Targeting the Stromal Androgen Receptor in Primary Prostate Tumors at Earlier Stages

Overview

Journal Proc Natl Acad Sci U S A

Specialty Science

Date 2008 Aug 30

PMID 18723670

Citations 76

Authors

Yuanjie Niu

Saleh Altuwaijri

Shuyuan Yeh

Kuo-Pao Lai

Shengqiang Yu

Kuang-Hsiang Chuang

Shu-Pin Huang

Henry Lardy

Chawnshang Chang

Affiliations

Soon will be listed here.

Abstract

To differentiate roles of androgen receptor (AR) in prostate stromal and epithelial cells, we have generated inducible-(ind)ARKO-TRAMP and prostate epithelial-specific ARKO TRAMP (pes-ARKO-TRAMP) mouse models, in which the AR was knocked down in both prostate epithelium and stroma or was knocked out in the prostate epithelium, respectively. We found that loss of AR in both mouse models resulted in poorly differentiated primary tumors with expanded intermediate cell populations. Interestingly, knockdown of both epithelial and stromal AR in ind-ARKO-TRAMP mice at earlier stages resulted in smaller primary prostate tumors with lower proliferation rates, and knockout of AR in pes-ARKO-TRAMP mice resulted in larger primary prostate tumors with higher proliferation rates. The differential proliferation rates, yet with similarly expanded intermediate cell populations, indicated that the prostate stromal AR might play a more dominant role than the epithelial AR to promote primary tumor proliferation at an early stage of tumor.

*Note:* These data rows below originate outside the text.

theorem keeps_dropGate {s u : State} {a1} (h : Keeps s u) : Keeps s (dropGate u a1) := by
  unfold dropGate
  dsimp only
  repeat' first
    | with_reducible assumption
    | with_reducible apply keeps_modGate
    | simp -zeta only [Keeps.mk_eq]
    | split

theorem keeps_endpointAnswer {s u : State} {a0} {a1} (h : Keeps s u) : Keeps s (endpointAnswer a0 a1 u) := by
  unfold endpointAnswer
  dsimp only
  repeat' first
    | with_reducible assumption
    | with_reducible apply keeps_dropLodged
    | with_reducible apply keeps_modSrc
    | with_reducible apply keeps_countStore
    | with_reducible apply keeps_settle
    | with_reducible apply keeps_retrySource
    | with_reducible apply keeps_setLodged
    | with_reducible apply keeps_answerReq
    | with_reducible refine Keeps.foldl ?_ (fun v y hv => ?_)
    | simp -zeta only [Keeps.mk_eq]
    | split

theorem keeps_farAnswer {s u : State} {a1} (h : Keeps s u) : Keeps s (farAnswer u a1) := by
  unfold farAnswer
  repeat' first
    | with_reducible assumption
    | with_reducible apply keeps_answerRecs
    | split

theorem keeps_memAnswer {s u : State} {a0} {a1} {a2} (h : Keeps s u) : Keeps s (memAnswer a0 a1 a2 u) := by
  unfold memAnswer
  dsimp only
  repeat' first
    | with_reducible assumption
    | with_reducible apply keeps_endpointAnswer
    | with_reducible apply keeps_holdWrite
    | with_reducible apply keeps_farAnswer
    | with_reducible apply keeps_taken
    | with_reducible apply keeps_trackAnswer
    | simp -zeta only [Keeps.mk_eq]
    | split

theorem keeps_execAtomicRsp {s u : State} {a0} {a1} {t : State} (h : Keeps s u) (ht : execAtomicRsp a0 a1 u = .next t) : Keeps s t := keeps_onPkt h (fun _ hy => keeps_memAnswer hy) ht

theorem keeps_execHotLineRetire {s u : State} {a0} {t : State} (h : Keeps s u) (ht : execHotLineRetire a0 u = .next t) : Keeps s t := by
  refine keeps_event h (fun _ hy => ?_) ht
  repeat' first
    | with_reducible assumption
    | simp -zeta only [Keeps.mk_eq]
    | split

theorem keeps_execHotSetClear {s u : State} {a0} {t : State} (h : Keeps s u) (ht : execHotSetClear a0 u = .next t) : Keeps s t := by
  refine keeps_event h (fun _ hy => ?_) ht
  repeat' first
    | with_reducible assumption
    | simp -zeta only [Keeps.mk_eq]
    | split

theorem keeps_lineMarks {s u : State} {a1} (h : Keeps s u) : Keeps s (lineMarks u a1) := by
  unfold lineMarks
  dsimp only
  repeat' first
    | with_reducible assumption
    | with_reducible apply keeps_nFlag
    | simp -zeta only [Keeps.mk_eq]
    | split

theorem keeps_hotQuench {s u : State} {a1} {a2} {a3} (h : Keeps s u) : Keeps s (hotQuench u a1 a2 a3) := by
  unfold hotQuench
  dsimp only
  repeat' first
    | with_reducible assumption
    | with_reducible apply keeps_originate
    | with_reducible apply keeps_mgtCount
    | simp -zeta only [Keeps.mk_eq]
    | split

theorem keeps_hotTake {s u : State} {a1} {a2} {a3} (h : Keeps s u) : Keeps s (hotTake u a1 a2 a3) := by
  unfold hotTake
  repeat' first
    | with_reducible assumption
    | with_reducible apply keeps_nFlag
    | split
    | simp -zeta only [Keeps.mk_eq]

theorem keeps_lineApply {s u : State} {n : Nat} {e : Ecc} (h : Keeps s u) : Keeps s (lineApply n e u) := by
  unfold lineApply
  split
  · exact keeps_applyDue h ‹_›
  · split
    · exact h
    · split
      · exact keeps_retryHeld h
      · split
        · exact h
        · exact keeps_applyHead (keeps_hotQuench (keeps_hotTake (keeps_lineMarks h)))

theorem keeps_execLineApply {s u : State} {a0} {a1} {t : State} (h : Keeps s u) (ht : execLineApply a0 a1 u = .next t) : Keeps s t := keeps_event h (fun _ hy => keeps_lineApply hy) ht

theorem keeps_execLoadRsp {s u : State} {a0} {a1} {t : State} (h : Keeps s u) (ht : execLoadRsp a0 a1 u = .next t) : Keeps s t := keeps_onPkt h (fun _ hy => keeps_memAnswer hy) ht

theorem keeps_replayExpiry {s u : State} {a0} {a1} {a2} (h : Keeps s u) : Keeps s (replayExpiry a0 a1 a2 u) := by
  unfold replayExpiry
  repeat' first
    | with_reducible assumption
    | with_reducible apply keeps_modSrc
    | split
    | simp -zeta only [Keeps.mk_eq]

theorem keeps_execReplayExpiry {s u : State} {a0} {a1} {a2} {t : State} (h : Keeps s u) (ht : execReplayExpiry a0 a1 a2 u = .next t) : Keeps s t := keeps_event h (fun _ hy => keeps_replayExpiry hy) ht

theorem keeps_resetSource {s u : State} {a1} {a2} {a3} (h : Keeps s u) : Keeps s (resetSource u a1 a2 a3) := by
  unfold resetSource
  dsimp only
  repeat' first
    | with_reducible assumption
    | with_reducible apply keeps_modSrc
    | with_reducible apply keeps_answerReq
    | with_reducible refine Keeps.foldl ?_ (fun v y hv => ?_)
    | simp -zeta only [Keeps.mk_eq]
    | split

theorem keeps_sourceReset {s u : State} {a0} (h : Keeps s u) : Keeps s (sourceReset a0 u) := by
  unfold sourceReset
  repeat' first
    | with_reducible assumption
    | with_reducible refine keeps_recovery ?_ (fun y0 hy => ?_)
    | with_reducible apply keeps_resetSource
    | simp -zeta only [Keeps.mk_eq]

theorem keeps_execSourceReset {s u : State} {a0} {t : State} (h : Keeps s u) (ht : execSourceReset a0 u = .next t) : Keeps s t := keeps_onCmd h (fun _ hy => keeps_sourceReset hy) ht

theorem keeps_execStoreAck {s u : State} {a0} {a1} {t : State} (h : Keeps s u) (ht : execStoreAck a0 a1 u = .next t) : Keeps s t := keeps_onPkt h (fun _ hy => keeps_memAnswer hy) ht

theorem keeps_trackedArrival {s u : State} {a0} (h : Keeps s u) : Keeps s (trackedArrival a0 u) := by
  unfold trackedArrival
  dsimp only
  repeat' first
    | with_reducible assumption
    | with_reducible apply keeps_refuseRange
    | with_reducible apply keeps_respond
    | with_reducible apply keeps_modCnt
    | simp -zeta only [Keeps.mk_eq]
    | split

theorem keeps_execTrackedArrival {s u : State} {a0} {t : State} (h : Keeps s u) (ht : execTrackedArrival a0 u = .next t) : Keeps s t := keeps_onPkt h (fun _ hy => keeps_trackedArrival hy) ht

theorem keeps_memOnHedge {s u : State}  (h : Keeps s u) : Keeps s (memOnHedge u) := by
  unfold memOnHedge
  dsimp only
  repeat' first
    | with_reducible assumption
    | with_reducible apply keeps_giveUp
    | with_reducible apply keeps_unserved
    | with_reducible apply keeps_dropGate
    | with_reducible refine Keeps.foldl ?_ (fun v y hv => ?_)
    | simp -zeta only [Keeps.mk_eq]
    | split
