-- ==== Sys2Proof/Laws/PerInstr.lean ====
section
/-!
SUPPORT. The family Widths, one lemma per command: every operand of a well-formed command has its width.
-/

namespace Sys2Proof.Laws

/-- Every sized operand of a well-formed command passes its check. -/
def Widths.Statement (i : Instr) : Prop := i.wf = true → ∀ x ∈ i.parts, x.ok = true

/-- What every lemma of the family rests on. -/
theorem Widths.all (i : Instr) : Widths.Statement i := fun h => List.all_eq_true.mp h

Tissue recombination of human prostate stromal cell lines (WPMY1-v or WPMY1-ARsi) with human prostate cancer epithelial cell lines (PC3-v or PC3-AR9) further demonstrated that the AR might function as a suppressor in epithelial cells and a proliferator in stromal cells in the primary prostate tumors. The dual roles of the AR in prostate epithelium and stroma may require us to reevaluate the target and timing of androgen-deprivation therapy for prostate cancer patients and may suggest a need to develop new drugs to selectively target stromal AR in the primary prostate tumors at earlier stages.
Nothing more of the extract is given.